Una cosa che mi colpì fu il ruolo attivo degli ultras calcistici in quella che è passata alla storia come la strage di Odessa. Ciò rimanda alla guerra in Jugoslavia, la tigre Arkan era un capo ultrà e le curve degli stadi furono luoghi simbolo di quel conflitto. Sarà che l’unica cosa famosa del Donbass è una squadra di calcio che gioca in Champions League ed è peraltro allenata da un italiano, ma mi chiedo che legame ci sia in Donbass tra tifo e politica.
«Il massacro del 2 maggio 2014 a Odessa è stato un fatto che ha rappresentato un forte detonatore bellico: dopo l’uccisione di decine di antifascisti nella Casa dei Sindacati, in tantissimi, anche da diverse parti del Mondo, si sono uniti alle milizie popolari del Donbass. Nel capitolo “Uomini e vermi” raccolgo la testimonianza di un superstite di quel massacro, anch’egli unitosi alle milizie di una delle Repubbliche Popolari. A partire da questo drammatico episodio, di cui narro nel dettaglio all’interno del libro, mi sento di dire che nel calcio c’è sì una politicizzazione, ma una politicizzazione che rispecchia quella della collettività, in questo senso nazismo e antifascismo esistono sia nella società che negli stadi. A seguito della guerra, inoltre, il Donbass Arena, il grande stadio di Donetsk, è stato chiuso e la sua squadra, lo Shakter Donetsk, è stata portata via da quella regione in guerra. Ho avuto la fortuna di ascoltare da uno storico di Donetsk il racconto della storia di quella squadra i cui calciatori, durante la Seconda Guerra Mondiale, diedero la vita combattendo contro il nazismo. All’inizio, lo Shakter Donetsk si chiamava Stachanovec, in onore ad Aleksej Stachanov, il celebre minatore del Donbass. L’ultimo match fu disputato contro il Traktor Stalingrado il 24 giugno 1941, poi scoppiò la guerra e nello stadio di Donetsk, allora chiamata Stalino, durante l’occupazione nazi-fascista, giocarono Italiani contro i Tedeschi... di tutto questo racconto nel libro perché sì, è vero, anche il tifo, oggi come ieri, è fortemente legato alla politica».
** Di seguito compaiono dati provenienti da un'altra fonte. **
-- ==== Sys2Proof/Tests/Slice0.lean ====
section
/-! SUPPORT. Small tests, each of one step on a small state, and for every statement concrete states and operands that meet the
hypotheses of its clauses, with the outcome those clauses give there. Expected values are worked out by hand from the chapters
of spec/ their names point to. -/

namespace Sys2Proof.Tests
open Sys2Proof Sys2Proof.Machine
set_option Elab.async false

/-- The command answers a next state with the given property. -/
def gives (c : Instr) (s : State) (p : State → Bool) : Bool :=
  match exec c s with
  | .next t => p t
  | _ => false

/-- The command answers the given state. -/
def becomes (c : Instr) (s t : State) : Bool := gives c s (fun u => decide (u = t))

/-- The access gets a status and the next state has the given property. -/
def responds (c : Instr) (i : Init) (st : Status) (s : State) (p : State → Bool) : Bool :=
  gives c s (fun t => decide (Tab.get .ok t.resp i.key = st) && p t)

/-- The regions of the units out of the way, above 8 GiB: the registers that reset to 0 place them at address 0. -/
def parked : List (Nat × W32) := [(Reg.ordCcbase, 0x40), (Reg.ldgPtbase + 4, 3), (Reg.ldgPwbase, 0x10000000), (Reg.ldgPwbase + 4, 3), (Reg.flwTblbase, 0x20000000),
  (Reg.flwTblbase + 4, 3), (Reg.afeBlkbase, 0x30000000), (Reg.afeBlkbase + 4, 3), (Reg.secKtbase, 0x40000000), (Reg.secKtbase + 4, 3)]
/-- The state right after reset, and the same with the regions of the units placed. -/
def reset : State := State.reset
def r0 : State := { State.reset with regs := parked }

/-! ## Well-formed commands -/

theorem wf_partial_write : (Instr.dramPartialWrite .sup 0 60 [1#8, 2#8, 3#8, 4#8] .clean).wf = true := by decide
theorem ill_partial_write_past_the_line : (Instr.dramPartialWrite .sup 0 61 [1#8, 2#8, 3#8, 4#8] .clean).wf = false := by decide
theorem ill_partial_write_of_nothing : (Instr.dramPartialWrite .sup 0 0 [] .clean).wf = false := by decide
theorem wf_sequence_timeout : (Instr.sequenceTimeout 3#16).wf = true := by decide
theorem ill_sequence_timeout_zero : (Instr.sequenceTimeout 0#16).wf = false := by decide
theorem ill_sequence_timeout_four : (Instr.sequenceTimeout 4#16).wf = false := by decide
theorem wf_sample : (Instr.decimatedSample 0 (-(2 ^ 31)) 0#16 false).wf = true := by decide
theorem ill_sample_above : (Instr.decimatedSample 0 (2 ^ 31) 0#16 false).wf = false := by decide
theorem ill_sample_below : (Instr.decimatedSample 0 (-(2 ^ 31) - 1) 0#16 false).wf = false := by decide
theorem wf_spi_write : (Instr.spiWrite 0#40 [0#32]).wf = true := by decide
theorem ill_spi_write_of_nothing : (Instr.spiWrite 0#40 []).wf = false := by decide
theorem ill_spi_write_of_65_words : (Instr.spiWrite 0#40 (List.replicate 65 0#32)).wf = false := by decide +kernel
theorem wf_go : (Instr.go .sup 0#32 (.done [1#8])).wf = true := by decide
theorem ill_go_with_65_bytes : (Instr.go .sup 0#32 (.done (List.replicate 65 0#8))).wf = false := by decide +kernel
theorem ill_backoff_with_65_bytes : (Instr.i2cBackoffExpiry (.done (List.replicate 65 0#8))).wf = false := by decide +kernel
theorem wf_grant : (Instr.fabricGrant 0 0#14 0#14 (List.replicate 14 0)).wf = true := by decide
theorem ill_grant_of_13_agents : (Instr.fabricGrant 0 0#14 0#14 (List.replicate 13 0)).wf = false := by decide
theorem ill_window_of_15_counts : (Instr.pmcBwWindow (List.replicate 15 0#32)).wf = false := by decide
theorem ill_plc_psdu_of_1025 : (Instr.plcFrameReceive 0 ⟨0, List.replicate 1025 0#8, 0, 0, [], 0⟩).wf = false := by decide +kernel
theorem ill_plc_tones_of_217 : (Instr.plcFrameReceive 0 ⟨0, [], 0, 0, List.replicate 217 0, 0⟩).wf = false := by decide +kernel
theorem ill_rf_psdu_of_2048 : (Instr.rfFrameReceive 0 ⟨0, false, List.replicate 2048 0#8, 0, 0, 0⟩).wf = false := by decide +kernel
theorem ill_eth_frame_of_1515 : (Instr.ethFrameReceive 0 ⟨List.replicate 1515 0#8, true, 0⟩).wf = false := by decide +kernel
theorem ill_twin_psdu_of_1025 : (Instr.spnFrameReceive ⟨0, 0, List.replicate 1025 0#8, 0⟩).wf = false := by decide +kernel
theorem ill_beacon_of_95 : (Instr.beaconMessageReceive 0 0#32 (List.replicate 95 0#8)).wf = false := by decide +kernel

/-! ## Garnil (02_garnil_isa.md) -/

/-- An instruction of thread 40 (cluster 1) under p0. -/
def x40 : Ix := ⟨.thread 40, 0, false⟩
/-- The same of thread 3, in cluster 0. -/
def x3 : Ix := ⟨.thread 3, 0, false⟩
/-- An instruction of the supervisor. -/
def xs : Ix := ⟨.sup, 0, false⟩

/-- A running thread with three general registers set. -/
def worker (a b d : Word) : Thread := (((({ st := .running, pc := 0x100#24 } : Thread).setG 1 a).setG 2 b).setG 3 d)
/-- Reset, with thread 40 running. -/
def t40 (a b d : Word) : State := r0.setThread 40 (worker a b d)
def t3 (a b d : Word) : State := r0.setThread 3 (worker a b d)

/-- The value a Garnil command leaves in g4. -/
def g4 (c : Instr) (s : State) (v : Word) : Bool := gives c s (fun t => decide ((t.thread 40).getG 4 = v) && decide ((t.thread 40).pc = 0x104#24))
def p1 (c : Instr) (s : State) (v : Bool) : Bool := gives c s (fun t => decide ((t.thread 40).getP 1 = v) && decide ((t.thread 40).pc = 0x104#24))

theorem test_runs : Runs x40 (t40 7 3 0) ∧ Runs x3 (t3 7 3 0) ∧ Runs xs r0 := by decide +kernel
theorem test_register_file : (worker 1 2 3).getG 0 = 0#64 ∧ ((worker 1 2 3).setG 0 9#64).getG 0 = 0#64 ∧ ((worker 1 2 3).setP 0 false).getP 0 = true ∧
    ((worker 1 2 3).setG 31 9#64).getG 31 = 9#64 ∧ ((worker 1 2 3).setP 7 true).getP 7 = true := by decide +kernel
theorem test_add_wraps : g4 (.add x40 4 1 2) (t40 0xFFFFFFFFFFFFFFFF 2 0) 1 = true := by decide +kernel
theorem test_sub : g4 (.sub x40 4 1 2) (t40 3 7 0) 0xFFFFFFFFFFFFFFFC = true := by decide +kernel
theorem test_logic : g4 (.and x40 4 1 2) (t40 12 10 0) 8 ∧ g4 (.or x40 4 1 2) (t40 12 10 0) 14 ∧ g4 (.xor x40 4 1 2) (t40 12 10 0) 6 ∧
    g4 (.andn x40 4 1 2) (t40 12 10 0) 4 := by decide +kernel
theorem test_shifts : g4 (.sll x40 4 1 2) (t40 1 67 0) 8 ∧ g4 (.srl x40 4 1 2) (t40 0x8000000000000000 63 0) 1 ∧
    g4 (.sra x40 4 1 2) (t40 0x8000000000000000 63 0) 0xFFFFFFFFFFFFFFFF ∧ g4 (.ror x40 4 1 2) (t40 1 1 0) 0x8000000000000000 := by decide +kernel
theorem test_products : g4 (.mul x40 4 1 2) (t40 0xFFFFFFFFFFFFFFFF 3 0) 0xFFFFFFFFFFFFFFFD ∧
    g4 (.mulh x40 4 1 2) (t40 0xFFFFFFFFFFFFFFFF 3 0) 0xFFFFFFFFFFFFFFFF ∧ g4 (.mulhu x40 4 1 2) (t40 0xFFFFFFFFFFFFFFFF 3 0) 2 := by decide +kernel
theorem test_quotients : g4 (.div x40 4 1 2) (t40 0xFFFFFFFFFFFFFFF9 2 0) 0xFFFFFFFFFFFFFFFD ∧
    g4 (.rem x40 4 1 2) (t40 0xFFFFFFFFFFFFFFF9 2 0) 0xFFFFFFFFFFFFFFFF ∧ g4 (.divu x40 4 1 2) (t40 7 2 0) 3 ∧ g4 (.remu x40 4 1 2) (t40 7 2 0) 1 ∧
    g4 (.div x40 4 1 2) (t40 0x8000000000000000 0xFFFFFFFFFFFFFFFF 0) 0x8000000000000000 ∧
    g4 (.rem x40 4 1 2) (t40 0x8000000000000000 0xFFFFFFFFFFFFFFFF 0) 0 := by decide +kernel
/-- A fault of thread 40: its engine is fenced and the thread free. -/
def faults40 (c : Instr) (s : State) (cls : FaultClass) : Bool := becomes c s ((s.issue (.thread 40)).fault (.thread 40) cls .ok)
theorem test_zero_divisor : Reads x40 (t40 7 0 0) 2 = 0 ∧ faults40 (.div x40 4 1 2) (t40 7 0 0) .arithmetic ∧ faults40 (.divu x40 4 1 2) (t40 7 0 0) .arithmetic ∧
    faults40 (.rem x40 4 1 2) (t40 7 0 0) .arithmetic ∧ faults40 (.remu x40 4 1 2) (t40 7 0 0) .arithmetic := by decide +kernel
theorem test_min_max : g4 (.min x40 4 1 2) (t40 0xFFFFFFFFFFFFFFFF 1 0) 0xFFFFFFFFFFFFFFFF ∧ g4 (.max x40 4 1 2) (t40 0xFFFFFFFFFFFFFFFF 1 0) 1 ∧
    g4 (.minu x40 4 1 2) (t40 0xFFFFFFFFFFFFFFFF 1 0) 1 ∧ g4 (.maxu x40 4 1 2) (t40 0xFFFFFFFFFFFFFFFF 1 0) 0xFFFFFFFFFFFFFFFF := by decide +kernel
theorem test_counts : g4 (.clz x40 4 1) (t40 0 0 0) 64 ∧ g4 (.ctz x40 4 1) (t40 0 0 0) 64 ∧ g4 (.clz x40 4 1) (t40 1 0 0) 63 ∧
    g4 (.ctz x40 4 1) (t40 8 0 0) 3 ∧ g4 (.popc x40 4 1) (t40 0xF0F 0 0) 8 ∧ g4 (.bswap x40 4 1) (t40 0x0102030405060708 0 0) 0x0807060504030201 := by
  decide +kernel
theorem test_extensions : g4 (.sxb x40 4 1) (t40 0x80 0 0) 0xFFFFFFFFFFFFFF80 ∧ g4 (.sxh x40 4 1) (t40 0x8000 0 0) 0xFFFFFFFFFFFF8000 ∧
    g4 (.sxw x40 4 1) (t40 0x80000000 0 0) 0xFFFFFFFF80000000 ∧ g4 (.zxw x40 4 1) (t40 0xFFFFFFFF80000000 0 0) 0x80000000 ∧
    g4 (.bfx x40 4 1 2) (t40 0xABCD 0x204 0) 0xBC := by decide +kernel
theorem test_immediates : g4 (.addi x40 4 1 0xFFF) (t40 7 0 0) 6 ∧ g4 (.andi x40 4 1 0xFF0) (t40 0x123F 0 0) 0x1230 ∧ g4 (.ori x40 4 1 0x800) (t40 1 0 0) 0xFFFFFFFFFFFFF801 ∧
    g4 (.xori x40 4 1 1) (t40 3 0 0) 2 ∧ g4 (.slli x40 4 1 63) (t40 1 0 0) 0x8000000000000000 ∧ g4 (.srli x40 4 1 4) (t40 0x80 0 0) 8 ∧
    g4 (.srai x40 4 1 4) (t40 0x8000000000000000 0 0) 0xF800000000000000 ∧ g4 (.rori x40 4 1 4) (t40 1 0 0) 0x1000000000000000 ∧
    g4 (.lui x40 4 0x10000) (t40 0 0 0) 0xFFFFFFFFF0000000 := by decide +kernel
/-- Thread 40 with 8 bytes in its program store at 0x108. -/
def coded : State := { t40 0 0 0 with ge := { (t40 0 0 0).ge with store := ramPutTab [] (0x40000 + 0x108) [1, 2, 3, 4, 5, 6, 7, 8] } }
theorem test_ldl : g4 (.ldl x40 4 2) coded 0x0807060504030201 ∧ faults40 (.ldl x40 4 1) coded .illegal := by decide +kernel
theorem test_compares : p1 (.cmpEq x40 .set 1 1 2) (t40 5 5 0) true ∧ p1 (.cmpNe x40 .set 1 1 2) (t40 5 5 0) false ∧
    p1 (.cmpLt x40 .set 1 1 2) (t40 0xFFFFFFFFFFFFFFFF 5 0) true ∧ p1 (.cmpGe x40 .and 1 1 2) (t40 5 5 0) false ∧
    p1 (.cmpLtu x40 .or 1 1 2) (t40 0xFFFFFFFFFFFFFFFF 5 0) false ∧ p1 (.cmpGeu x40 .set 1 1 2) (t40 5 5 0) true ∧ p1 (.cmpTst x40 .set 1 1 2) (t40 6 1 0) false := by
  decide +kernel
theorem test_cmpi : p1 (.cmpi x40 .eq 1 1 0xFFF) (t40 0xFFFFFFFFFFFFFFFF 0 0) true ∧ p1 (.cmpi x40 .ne 1 1 5) (t40 5 0 0) false ∧
    p1 (.cmpi x40 .lt 1 1 0) (t40 0xFFFFFFFFFFFFFFFF 0 0) true ∧ p1 (.cmpi x40 .ltu 1 1 0xFFF) (t40 5 0 0) true := by decide +kernel
theorem test_predicates : p1 (.pmov x40 1 0) (t40 0 0 0) true ∧ p1 (.pnot x40 1 0) (t40 0 0 0) false ∧ p1 (.pand x40 1 0 2) (t40 0 0 0) false ∧
    p1 (.por x40 1 0 2) (t40 0 0 0) true ∧ p1 (.pxor x40 1 0 0) (t40 0 0 0) false := by decide +kernel
theorem test_pget_pput : g4 (.pget x40 4) (t40 0 0 0) 1 ∧ gives (.pput x40 1) (t40 0x82 0 0) (fun t => (t.thread 40).getP 1 && (t.thread 40).getP 7 && (t.thread 40).getP 0 && !(t.thread 40).getP 2) := by
  decide +kernel
/-- The same instruction where its predicate does not hold. -/
def x40n : Ix := ⟨.thread 40, 0, true⟩
theorem test_skip : (t40 1 0 0).runnable x40n.who = true ∧ PcOf x40n (t40 1 0 0) < codeSize x40n.who.agent ∧ ((t40 1 0 0).me x40n.who).getP x40n.psel = x40n.pneg ∧
    g4 (.add x40n 4 1 1) (t40 1 0 0) 0 ∧ g4 (.div x40n 4 1 2) (t40 1 0 0) 0 ∧ faults40 (.fencea x40n 1) (t40 1 0 0) .privilege ∧ faults40 (.mfc x40n 4 32) (t40 1 0 0) .privilege := by
  decide +kernel
theorem test_branch : gives (.br x40 (-64)) (t40 0 0 0) (fun t => decide ((t.thread 40).pc = 0#24)) ∧ faults40 (.br x40 (-65)) (t40 0 0 0) .illegal ∧
    gives (.call x40 4 1) (t40 0 0 0) (fun t => decide ((t.thread 40).pc = 0x104#24) && decide ((t.thread 40).getG 4 = 0x104#64)) ∧ faults40 (.call x40 4 0xFFFF) (t40 0 0 0) .illegal := by
  decide +kernel
theorem test_jump : gives (.jr x40 1) (t40 0x3FFFC 0 0) (fun t => decide ((t.thread 40).pc = 0x3FFFC#24)) ∧ faults40 (.jr x40 1) (t40 0x40000 0 0) .illegal ∧
    gives (.jalr x40 4 1) (t40 0x20 0 0) (fun t => decide ((t.thread 40).pc = 0x20#24) && decide ((t.thread 40).getG 4 = 0x104#64)) ∧ faults40 (.jalr x40 4 1) (t40 0x22 0 0) .illegal := by
  decide +kernel

/-! ## Words (Tables 2.3 to 2.17) -/

/-- An instruction of agent 0 under p`p`, negated or not. -/
def ix (p : Fin 8) (n : Bool) : Ix := ⟨.thread 0, p, n⟩
/-- One word of each class; the words of 02_garnil_isa.md's examples are the second and third. -/
theorem test_words : decodeTableWord 32 0x00000000 = some (.add (ix 0 false) 0 0 0) ∧ decodeTableWord 32 0x1C031605 = some (.cmpGeu (ix 0 false) .set 1 17 12) ∧
    decodeTableWord 32 0x41400005 = some (.br (ix 2 true) 5) ∧ decodeTableWord 32 0x04064FFF = some (.addi (ix 0 false) 3 4 0xFFF) ∧
    decodeTableWord 32 0x1406483F = some (.srai (ix 0 false) 3 4 63) ∧ decodeTableWord 32 0x183E1005 = some (.cmpi (ix 0 false) .ltu 7 1 5) ∧
    decodeTableWord 32 0x28009812 = some (.mtc (ix 0 false) 9 18) ∧ decodeTableWord 32 0x2C022183 = some (.pxor (ix 0 false) 1 2 3) ∧
    decodeTableWord 32 0x6802219A = some (.ldx (ix 0 false) .fabric .b4 true 1 2 3) ∧ decodeTableWord 32 0x7007EF84 = some (.amac (ix 0 false) 3 30 31) ∧
    decodeTableWord 32 0x74022183 = some (.bcpySr (ix 0 false) 1 2 3) ∧ decodeTableWord 32 0x7C0223FF = some (.stsx (ix 0 false) .u16 1 2 0x1FF) := by decide +kernel
theorem test_more_words : decodeTableWord 32 0x80281111 = some (.fclt (ix 0 false) .or 4 1 2) ∧ decodeTableWord 32 0xA2822180 = some (.qtake (ix 5 false) 1 2 3) ∧
    decodeTableWord 32 0xA4022185 = some (.waitl (ix 0 false) 1 2 3) ∧ decodeTableWord 32 0xA8022182 = some (.tssub (ix 0 false) 1 2 3) ∧
    decodeTableWord 32 0xAC022002 = some (.lkacq (ix 0 false) 1 2) ∧ decodeTableWord 32 0xB0022002 = some (.gcmopen (ix 0 false) 1 2) ∧
    decodeTableWord 32 0xB4022184 = some (.crc32c (ix 0 false) 1 2 3) ∧ decodeTableWord 32 0xC0022008 = some (.if97TsatP (ix 0 false) 1 2) ∧
    decodeTableWord 32 0xC4041182 = some (.ladd (ix 0 false) .energy 2 1 3) ∧ decodeTableWord 32 0xCC022805 = some (.evpost (ix 0 false) 1 2 0x805) ∧
    decodeTableWord 32 0xE0000007 = some (.wfi (ix 0 false)) := by decide +kernel
/-- all ones, major 0x0C, INT minor 0x06, SHI with imm[9:6] nonzero, CMP combination 11, PRED with rd[20] set, BR with rd 1, BCPY minor 5, LDSX type 111: unassigned. -/
theorem test_unassigned_words : decodeTableWord 32 0xFFFFFFFF = some (.unassignedEncoding (.thread 0) 0xFFFFFFFF) ∧ decodeTableWord 32 0x30000000 = some (.unassignedEncoding (.thread 0) 0x30000000) ∧
    decodeTableWord 32 0x00000006 = some (.unassignedEncoding (.thread 0) 0x00000006) ∧ decodeTableWord 32 0x14021040 = some (.unassignedEncoding (.thread 0) 0x14021040) ∧
    decodeTableWord 32 0x1C300000 = some (.unassignedEncoding (.thread 0) 0x1C300000) ∧ decodeTableWord 32 0x2C100000 = some (.unassignedEncoding (.thread 0) 0x2C100000) ∧
    decodeTableWord 32 0x40020000 = some (.unassignedEncoding (.thread 0) 0x40020000) ∧ decodeTableWord 32 0x74000005 = some (.unassignedEncoding (.thread 0) 0x74000005) ∧
    decodeTableWord 32 0x78021E00 = some (.unassignedEncoding (.thread 0) 0x78021E00) ∧
    decodeTableWord 16 0 = none := by decide +kernel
Siamo ai libri belli da consigliare questa settimana ai lettori.
Vista la tua professione, il personaggio letterario più bello da psicanalizzare.
«Arturo Bandini, il protagonista dei romanzi di John Fante».
Un reportage di viaggio.
«Ai reportage preferisco le strutture narrative. Consiglio un classico, il romanzo autobiografico "On the road" di Jack Kerouak».
Il romanzo in cui immergersi per dimenticare la vita reale.
«Non credo che il ruolo dei romanzi sia quello di allontanare dalla vita reale, in ogni caso, come libri che prendono totalmente consiglierei quelli della collana di fantascienza Future Fiction».
Un autore del Donbass da scoprire, riscoprire, leggere per conoscere un po’ meglio quella zona del mondo.
«Non mi limiterei al Donbass, suggerirei tutti i grandi della letteratura russa, un mare in cui tuffarsi per scoprire l'est del mondo».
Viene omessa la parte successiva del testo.